Hi there. I've attempted training(fine-tuning) Tesseract-4 lstmtraining on handwritten text, for box/tif pairs I generated myself. The overall training process has worked okay without any hitch.
I now wish to apply this fine-tuning process on a larger scale on form images. Here's my conundrum: My forms often contain a mixture of printed text as well as handwritten text. Do I have to annotate both the printed text and the handwritten text? Annotating both printed and handwritten would take a bit of extra effort, so I'm wondering if it sufficient to simply make the boxes only around the handwritten portions. However, I'm worrying that if I only make boxes around handwritten parts and leave out the printed parts, it might confuse my model somehow.

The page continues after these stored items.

/-! ## A context leaves its core (R258) -/

/-- A drained context is written to its frame, and its slot is freed; the Distributor keeps FRAMEP and the cause (R258 steps 4 to 6), and
treats the group by the cause (16 R371, R372). -/
def finishSave (s : State) (slot : Nat) (ecause : BitVec 9) (val : Word) : State :=
  let s0 := forceAll s slot
  if !drained s0 slot then s0 else
  let s := consume s0 slot
  let t := s.thread slot
  match writeFrame s slot ecause val with
  | .error (.wait (.service die img)) => requestPage (s0.setThread slot { s0.thread slot with wait := some (.service die img) }) die img
  | .error (.wait (.migrating _)) => s0
  | .error (.wait (.recall _)) => s0
  | .error _ => s.onSlot slot fun s => doubleFault s (bits ecause 0 7) val (epcWord t.pc (if t.gv then some t.gsuf.toNat else none))
  | .ok s =>
    let cause := bits ecause 0 7
    match t.grp with
    | none => freeSlot s slot
    | some g =>
      let node := slotNode slot
      let ctx : SavedCtx := {
        grp := g, frame := t.frame, framep := t.framep, asid := t.asid, sys := t.sys, gang := t.gang, psize := t.psize,
        cluster := if t.tilesArch.toList.any (·.ready) then some (slotCluster slot) else none
        cause := cause, untilPeriod := cause = 0x6A, energy := t.energy, charged := t.charged }
      let ended := match s.runOf slot with
        | some u => u.ending
        | none => true
      let p := s.pkg node
      let s := s.setPkg node { p with saved := p.saved ++ [ctx] }
      if ended then discardCtx (freeSlot s slot) node (fun c => c.grp == g)
      else if cause = 0 || cause = 0x6A then freeSlot s slot
      else faultFrom s slot cause true

/-- A context that leaves its slot: saved, or ended without a frame (R258; 16 R372). -/
def finishDrain (s : State) (slot : Nat) : State :=
  let t := s.thread slot
  if t.slot != .draining then s else
  match t.drain with
  | some (.save e v) => finishSave s slot e v
  | some (.ended c) =>
    let s := forceAll s slot
    if !drained s slot then s else
    match c with
    | some c => faultFrom s slot c false
    | none => let s := consume s slot; freeSlot (releaseRegions s slot t.grp) slot
  | _ => s

/-- CONTEXT_SAVE (R258). -/
def execContextSave (slot : Nat) (s : State) : Outcome State Fault Refusal := .next (finishDrain s (s.lower slot))

/-! ## A group enters a slot (R211, R270, R360; 17 R389) -/

/-- A cluster takes a group of an ASID (12_cluster.md R270): after another ASID's group its Larder is zeroed but for the live regions, of saved
contexts and of groups that have not left its slots (10_matrix.md R225, R244), its lines are EMPTY and its crossbar entries are released. -/
def enterCluster (s : State) (cluster : Nat) (asid : BitVec 12) : State :=
  let c := s.cluster cluster
  match c.lastAsid with
  | none => s.setCluster cluster { c with lastAsid := some asid }
  | some a =>
    if a = asid then s else
    let lo := larderKey cluster 0
    let saved (r : Region) : Bool := r.grp.isSome && (s.pkg (cluster / 128)).saved.any (fun x => some x.grp == r.grp)
    let here (r : Region) : Bool := match r.slot with
      | some k => slotCluster k == cluster && (s.thread k).slot != .free && (s.thread k).grp == r.grp
      | none => false
    let regions := c.regions.filter (fun r => saved r || here r)
    let c := { c.clearCrossbar with full := [], lastAsid := some asid, regions := regions }
    let gone (key : Nat) : Bool := lo ≤ key && key < lo + 2 ^ 23 && !inRegion c (key - lo) 1
    { s.setCluster cluster c with
      mem := s.mem.filter (fun b => !gone b.1), poison := s.poison.filter (fun w => !gone (w * 8)) }

/-- The windows of a slot that a group takes (R210, R211; 12_cluster.md R266). -/
def takeWindows (s : State) (core : Nat) (gang : Bool) (pbase psize : Nat) (asid : BitVec 12) : State :=
  let s := takeWindow s core pbase psize asid
  if gang then takeWindow s (core + 1) pbase psize asid else s

/-- FRAMEP of a frame of a partition's pool; 0 without a frame (17 R389). -/
def framepOf (q : Partition) (frame : Option Nat) : Word :=
  match frame with
  | some i => q.fpbase + BitVec.ofNat 64 (i * q.stride.toNat * 4096)
  | none => 0

/-- The registers of a group at its start (01_thread.md R10, R11; 16 R360). -/
def startThread (u : Run) (st : Stage) (g : GroupRef) (pbase : Nat) (frame : Option Nat) : Thread :=
  let x1 : Word := BitVec.ofNat 64 g.index
  let x31 : Word := if st.at 0x1D0 = 0 then 0 else st.at 0x1D0 + (x1 + 1) * st.at 0x1D8
  let t : Thread := {
    slot := .loading, sys := st.sys, priv := st.sys, asid := u.asid, pbase := BitVec.ofNat 4 pbase, psize := st.psize, gang := st.gang,
    grp := some g, frame := frame, pc := st.at 0, charged := st.pred, toLoad := (bits (st.at 0x1C8) 23 13).toNat }
  { ((t.wx 1 x1).wx 2 (st.at 8)).wx 31 x31 with prog := Vector.replicate 32 t.fullIndex }

/-- The last n lines of the Larder preload of the group in a slot, as its ASID and privilege may (16 R369; 13_die_memory.md R440): the
stop that ends it. -/
def preloadLines (slot : Nat) (st : Stage) : Nat → State → State × Option Stop
  | 0, s => (s.setThread slot { s.thread slot with toLoad := 0 }, none)
  | n + 1, s =>
    let t := s.thread slot
    let ag : Agent := ⟨t.asid, t.sys, slot, [4, slot]⟩
    let i := (bits (st.at 0x1C8) 23 13).toNat - (n + 1)
    let off := (bits (st.at 0x1C8) 0 23).toNat + 128 * i
    let src := st.at 0x1C0 + BitVec.ofNat 64 (128 * i)
    let dst : Word := BitVec.ofNat 64 (8 * 2 ^ 60 + off)
    match enginePlace s ag false 128 src, enginePlace s ag true 128 dst with
    | .ok from_, .ok to_ =>
      let s := engineRead s ag src from_ 128
      let s := storeBytes s t.asid dst to_ (memBytes s.mem from_ 128)
      preloadLines slot st n (if bit (st.at 0x1C8) 36 then setFull s (slotCluster slot) [off / 128] else s)
    | .error e, _ => ((engineStop s ag e).setThread slot { t with toLoad := n + 1 }, some e)
    | _, .error e => ((engineStop s ag e).setThread slot { t with toLoad := n + 1 }, some e)

/-- The parts of a span that lie in the 2^49 bytes from an address on. -/
def Span.within (r : Span) (base : Nat) : List Span :=
  let part (lo hi : Nat) : List Span :=
    if max lo base < min hi (base + 2 ^ 49)
    then [⟨r.write, BitVec.ofNat 64 (max lo base), min hi (base + 2 ^ 49) - max lo base⟩] else []
  part r.lo.toNat (r.lo.toNat + r.len) ++ part 0 (r.lo.toNat + r.len - 2 ^ 64)

/-- The range records of a group at its core's die: the parts of its ranges that are homed there (13_die_memory.md R311). -/
def registerRanges (s : State) (slot : Nat) (st : Stage) (x : Nat) : State :=
  let die := slotDie slot
  let d := s.die die
  let base := (s.pkg (slotNode slot)).rtself.toNat * 2 ^ 52 + die % 8 * 2 ^ 49
  let mine := (st.ranges x).flatMap (fun r => r.within base)
  s.setDie die { d with ranges := (d.ranges ++ mine.map (fun (r : Span) => RangeRec.mk slot r.lo r.len r.write)).take 4096 }

/-- Groups that run on a core. -/
def runningOn (s : State) (core : Nat) : Nat := ((coreThreads s core).filter (fun t => t.slot == .running)).length

/-- The groups that a core still leaves. -/
def leavingOn (s : State) (core : Nat) : List GroupRef :=
  (coreThreads s core).filterMap (fun t => if t.slot == .draining then t.grp else none)

/-- Groups beside which a group was preloaded and that have not left its core yet: those that run, and those that have begun to leave it
since (R369, R373). -/
def stayingOn (s : State) (t : Thread) (core : Nat) : Nat :=
  ((coreThreads s core).filter (fun q => q.slot == .running || (q.slot == .draining && !q.grp.any t.leaving.contains))).length

/-- The first 4 KiB of a preloaded group's code come into the instruction cache of its core, where the core keeps lines (R369). -/
def fetchFirst (s : State) (slot : Nat) : State :=
  if !s.caching.contains (slotCore slot) then s else
  s.onSlot slot fun s =>
    let pc := s.th.pc
    let s := (List.range 32).foldl (fun s i => cacheCode { s with th := { s.th with pc := pc + BitVec.ofNat 64 (128 * i) } }) s
    { s with th := { s.th with pc := pc } }

/-- EPC, ECAUSE, EVAL and ESTAT of a group's frame hold 0 at its start (01_thread.md R10, R42; log 97). -/
def clearHead (s : State) (slot : Nat) : State :=
  match framePlace s slot true (s.thread slot).framep 32 with
  | .ok key => writeOwn s slot (s.thread slot).framep key (List.replicate 32 0)
  | .error _ => s

/-- A group enters RUNNING: its range records are made and its core has run its stage. -/
def enterRunning (s : State) (slot : Nat) : State :=
  let s := (s.coresOf slot).foldl (fun s c => s.setCore c { s.core c with
    lastStage := match s.runOf slot, (s.thread slot).grp with
      | some u, some g => some (u.seq, g.stage)
      | _, _ => none }) s
  let s := match s.runOf slot, (s.thread slot).grp with
    | some u, some g => match u.stages[g.stage]? with
      | some st => registerRanges s slot st g.index
      | none => s
    | _, _ => s
  syncUpper (s.setThread slot { s.thread slot with slot := .running }) slot

/-- The group in a LOADING slot starts, once its cores have room and its Larder preload is done (16 R365, R369; 17 R389): it receives the
partition's trap settings and its frame. A preloaded group waits until a group that ran has left the core (R369, R373). A failed preload
is a fault of the group. -/
def startGroup (s : State) (slot : Nat) : State :=
  let t := s.thread slot
  if t.slot != .loading || t.gangHigh then s else
  match s.runOf slot, t.grp with
  | some u, some g =>
    let st := u.stages.getD g.stage { words := [], gc := 0 }
    let q := (s.pkg (slotNode slot)).part u.part.toNat
    if (s.coresOf slot).any (fun c => q.rmax.toNat ≤ (if t.preload then stayingOn s t c else runningOn s c)) then s else
    match preloadLines slot st t.toLoad s with
    | (s, some (.trap c _)) => faultFrom s slot c false
    | (s, some _) => s
    | (s, none) =>
      let t := { s.thread slot with tvec := q.tvec, troute0 := q.troute0, troute1 := q.troute1, framep := framepOf q t.frame }
      enterRunning (clearHead (s.setThread slot t) slot) slot
  | _, _ => s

My second question is, when I performed inference with my trained model, it throws a warning: `Failed to load any lstm-specific dictionaries for lang X`. I understand that this is caused by the absence of word lists, punctuation lists etc (although it does still give an inferenced output)
I'm wondering how much a word list affects the inference process? I could simply take the base language's word-list from the github repository and combine it into my newly trained tessdata. However, the forms I will use tesseract on will contain lots of people names (which may not be present in a wordlist?). In such a case, do I have to compile a new wordlist? Or is it sufficient to do without one?